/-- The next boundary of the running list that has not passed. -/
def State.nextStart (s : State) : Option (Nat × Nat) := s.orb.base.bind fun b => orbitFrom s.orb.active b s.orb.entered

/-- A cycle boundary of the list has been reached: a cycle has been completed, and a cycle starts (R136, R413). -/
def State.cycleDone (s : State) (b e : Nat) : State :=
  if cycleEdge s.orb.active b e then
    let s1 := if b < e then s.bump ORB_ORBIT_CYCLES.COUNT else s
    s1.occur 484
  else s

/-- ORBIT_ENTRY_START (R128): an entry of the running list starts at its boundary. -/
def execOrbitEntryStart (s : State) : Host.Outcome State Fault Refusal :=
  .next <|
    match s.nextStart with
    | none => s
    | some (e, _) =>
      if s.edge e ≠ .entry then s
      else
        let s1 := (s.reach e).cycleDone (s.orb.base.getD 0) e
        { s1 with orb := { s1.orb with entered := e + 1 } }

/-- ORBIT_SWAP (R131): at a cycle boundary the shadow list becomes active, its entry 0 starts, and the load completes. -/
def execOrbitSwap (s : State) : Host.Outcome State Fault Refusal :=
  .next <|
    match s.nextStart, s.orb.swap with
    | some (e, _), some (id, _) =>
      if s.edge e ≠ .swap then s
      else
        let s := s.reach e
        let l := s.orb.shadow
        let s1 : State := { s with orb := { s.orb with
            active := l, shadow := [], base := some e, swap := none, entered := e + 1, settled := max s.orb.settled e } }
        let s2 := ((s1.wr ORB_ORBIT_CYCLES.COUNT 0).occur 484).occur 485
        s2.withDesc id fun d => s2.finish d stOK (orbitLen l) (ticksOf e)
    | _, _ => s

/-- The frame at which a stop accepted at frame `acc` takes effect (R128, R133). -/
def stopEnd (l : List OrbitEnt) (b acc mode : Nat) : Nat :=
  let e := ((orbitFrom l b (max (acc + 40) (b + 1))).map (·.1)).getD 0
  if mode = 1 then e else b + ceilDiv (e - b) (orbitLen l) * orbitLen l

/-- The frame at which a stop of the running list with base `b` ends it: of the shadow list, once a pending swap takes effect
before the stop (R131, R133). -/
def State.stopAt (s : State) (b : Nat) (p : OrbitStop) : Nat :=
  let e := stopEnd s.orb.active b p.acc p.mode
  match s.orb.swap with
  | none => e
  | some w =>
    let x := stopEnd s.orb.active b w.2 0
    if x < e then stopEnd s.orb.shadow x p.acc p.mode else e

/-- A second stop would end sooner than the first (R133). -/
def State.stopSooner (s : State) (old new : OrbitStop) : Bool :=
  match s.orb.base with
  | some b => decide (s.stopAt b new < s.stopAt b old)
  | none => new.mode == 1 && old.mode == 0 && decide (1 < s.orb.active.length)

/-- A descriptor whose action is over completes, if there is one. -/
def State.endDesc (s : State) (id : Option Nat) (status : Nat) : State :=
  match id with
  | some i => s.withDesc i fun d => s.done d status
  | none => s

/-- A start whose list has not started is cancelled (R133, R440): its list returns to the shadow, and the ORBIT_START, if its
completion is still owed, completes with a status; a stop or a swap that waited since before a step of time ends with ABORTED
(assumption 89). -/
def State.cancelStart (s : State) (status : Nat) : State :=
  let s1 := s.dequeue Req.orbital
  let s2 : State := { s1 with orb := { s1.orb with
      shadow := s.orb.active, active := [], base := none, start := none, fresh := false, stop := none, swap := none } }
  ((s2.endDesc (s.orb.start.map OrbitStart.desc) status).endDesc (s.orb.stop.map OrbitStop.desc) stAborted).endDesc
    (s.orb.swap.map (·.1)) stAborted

▸ **WHAT IS REQUIRED**
Please retype the top of the data exactly, down to and including the line that holds "active := l, shadow", and nothing further.

▸ **EXERCISE SOLUTION**
/-- The next boundary of the running list that has not passed. -/
def State.nextStart (s : State) : Option (Nat × Nat) := s.orb.base.bind fun b => orbitFrom s.orb.active b s.orb.entered

/-- A cycle boundary of the list has been reached: a cycle has been completed, and a cycle starts (R136, R413). -/
def State.cycleDone (s : State) (b e : Nat) : State :=
  if cycleEdge s.orb.active b e then
    let s1 := if b < e then s.bump ORB_ORBIT_CYCLES.COUNT else s
    s1.occur 484
  else s

/-- ORBIT_ENTRY_START (R128): an entry of the running list starts at its boundary. -/
def execOrbitEntryStart (s : State) : Host.Outcome State Fault Refusal :=
  .next <|
    match s.nextStart with
    | none => s
    | some (e, _) =>
      if s.edge e ≠ .entry then s
      else
        let s1 := (s.reach e).cycleDone (s.orb.base.getD 0) e
        { s1 with orb := { s1.orb with entered := e + 1 } }

/-- ORBIT_SWAP (R131): at a cycle boundary the shadow list becomes active, its entry 0 starts, and the load completes. -/
def execOrbitSwap (s : State) : Host.Outcome State Fault Refusal :=
  .next <|
    match s.nextStart, s.orb.swap with
    | some (e, _), some (id, _) =>
      if s.edge e ≠ .swap then s
      else
        let s := s.reach e
        let l := s.orb.shadow
        let s1 : State := { s with orb := { s.orb with
            active := l, shadow := [], base := some e, swap := none, entered := e + 1, settled := max s.orb.settled e } }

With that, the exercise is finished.